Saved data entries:
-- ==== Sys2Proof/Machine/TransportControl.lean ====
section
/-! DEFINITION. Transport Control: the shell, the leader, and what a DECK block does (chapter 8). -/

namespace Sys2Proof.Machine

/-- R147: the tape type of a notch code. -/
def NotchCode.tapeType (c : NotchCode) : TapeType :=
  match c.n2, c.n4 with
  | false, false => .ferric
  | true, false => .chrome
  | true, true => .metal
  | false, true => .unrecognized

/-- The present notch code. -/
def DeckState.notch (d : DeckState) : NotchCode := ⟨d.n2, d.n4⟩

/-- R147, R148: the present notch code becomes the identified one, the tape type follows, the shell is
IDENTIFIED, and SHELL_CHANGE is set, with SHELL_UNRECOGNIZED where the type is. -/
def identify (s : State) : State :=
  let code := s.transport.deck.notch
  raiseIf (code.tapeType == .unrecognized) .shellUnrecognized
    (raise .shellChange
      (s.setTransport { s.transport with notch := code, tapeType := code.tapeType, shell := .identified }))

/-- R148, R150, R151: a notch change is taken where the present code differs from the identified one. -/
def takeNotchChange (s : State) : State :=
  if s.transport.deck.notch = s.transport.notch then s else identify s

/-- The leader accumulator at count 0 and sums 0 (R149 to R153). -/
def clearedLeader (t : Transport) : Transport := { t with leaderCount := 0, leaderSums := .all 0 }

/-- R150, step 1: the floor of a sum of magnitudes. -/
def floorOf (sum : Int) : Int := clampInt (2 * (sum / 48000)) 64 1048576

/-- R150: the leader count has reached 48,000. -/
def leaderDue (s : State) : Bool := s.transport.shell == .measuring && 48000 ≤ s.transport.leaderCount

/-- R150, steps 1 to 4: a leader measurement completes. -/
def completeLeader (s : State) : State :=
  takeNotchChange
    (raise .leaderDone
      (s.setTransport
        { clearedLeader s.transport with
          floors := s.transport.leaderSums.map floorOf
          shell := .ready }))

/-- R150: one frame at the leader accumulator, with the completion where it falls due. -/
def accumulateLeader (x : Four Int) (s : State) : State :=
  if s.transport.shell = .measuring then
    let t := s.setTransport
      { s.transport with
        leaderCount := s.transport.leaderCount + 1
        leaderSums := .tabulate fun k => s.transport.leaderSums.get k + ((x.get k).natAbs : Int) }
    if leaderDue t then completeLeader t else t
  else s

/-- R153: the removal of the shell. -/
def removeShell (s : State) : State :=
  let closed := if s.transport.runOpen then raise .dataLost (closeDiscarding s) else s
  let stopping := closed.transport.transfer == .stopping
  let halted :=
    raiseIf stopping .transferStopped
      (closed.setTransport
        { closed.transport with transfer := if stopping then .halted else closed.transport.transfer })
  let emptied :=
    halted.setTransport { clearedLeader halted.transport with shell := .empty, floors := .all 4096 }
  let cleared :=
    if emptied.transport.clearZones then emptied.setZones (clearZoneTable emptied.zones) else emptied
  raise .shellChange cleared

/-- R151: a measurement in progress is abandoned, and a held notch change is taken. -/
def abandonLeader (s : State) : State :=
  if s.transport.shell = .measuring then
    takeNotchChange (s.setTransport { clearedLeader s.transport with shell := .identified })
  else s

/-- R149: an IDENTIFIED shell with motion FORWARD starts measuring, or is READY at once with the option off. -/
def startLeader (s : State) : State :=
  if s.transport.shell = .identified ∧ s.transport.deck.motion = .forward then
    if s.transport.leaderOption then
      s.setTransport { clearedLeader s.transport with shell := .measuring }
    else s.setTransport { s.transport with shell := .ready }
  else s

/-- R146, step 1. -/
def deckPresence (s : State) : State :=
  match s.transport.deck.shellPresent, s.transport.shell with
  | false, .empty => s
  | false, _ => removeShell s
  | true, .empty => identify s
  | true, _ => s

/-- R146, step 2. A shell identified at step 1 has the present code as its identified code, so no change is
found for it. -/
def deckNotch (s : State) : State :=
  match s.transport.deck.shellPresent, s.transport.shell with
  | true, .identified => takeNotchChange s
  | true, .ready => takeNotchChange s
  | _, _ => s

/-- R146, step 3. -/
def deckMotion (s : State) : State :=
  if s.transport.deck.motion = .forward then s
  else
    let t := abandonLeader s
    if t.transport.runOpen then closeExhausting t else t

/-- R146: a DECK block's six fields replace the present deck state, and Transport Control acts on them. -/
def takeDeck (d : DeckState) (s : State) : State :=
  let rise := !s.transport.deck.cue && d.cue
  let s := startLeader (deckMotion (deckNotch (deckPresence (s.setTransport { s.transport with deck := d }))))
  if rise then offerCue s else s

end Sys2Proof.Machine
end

- WHAT TO DO
Only the lines above from the line with "def deckPresence (s" to the line with "if s.transport.deck.motion = .forward", those two lines included, should be reproduced exactly.

- REPLY
def deckPresence (s : State) : State :=
  match s.transport.deck.shellPresent, s.transport.shell with
  | false, .empty => s
  | false, _ => removeShell s
  | true, .empty => identify s
  | true, _ => s

/-- R146, step 2. A shell identified at step 1 has the present code as its identified code, so no change is
found for it. -/
def deckNotch (s : State) : State :=
  match s.transport.deck.shellPresent, s.transport.shell with
  | true, .identified => takeNotchChange s
  | true, .ready => takeNotchChange s
  | _, _ => s

/-- R146, step 3. -/
def deckMotion (s : State) : State :=
  if s.transport.deck.motion = .forward then s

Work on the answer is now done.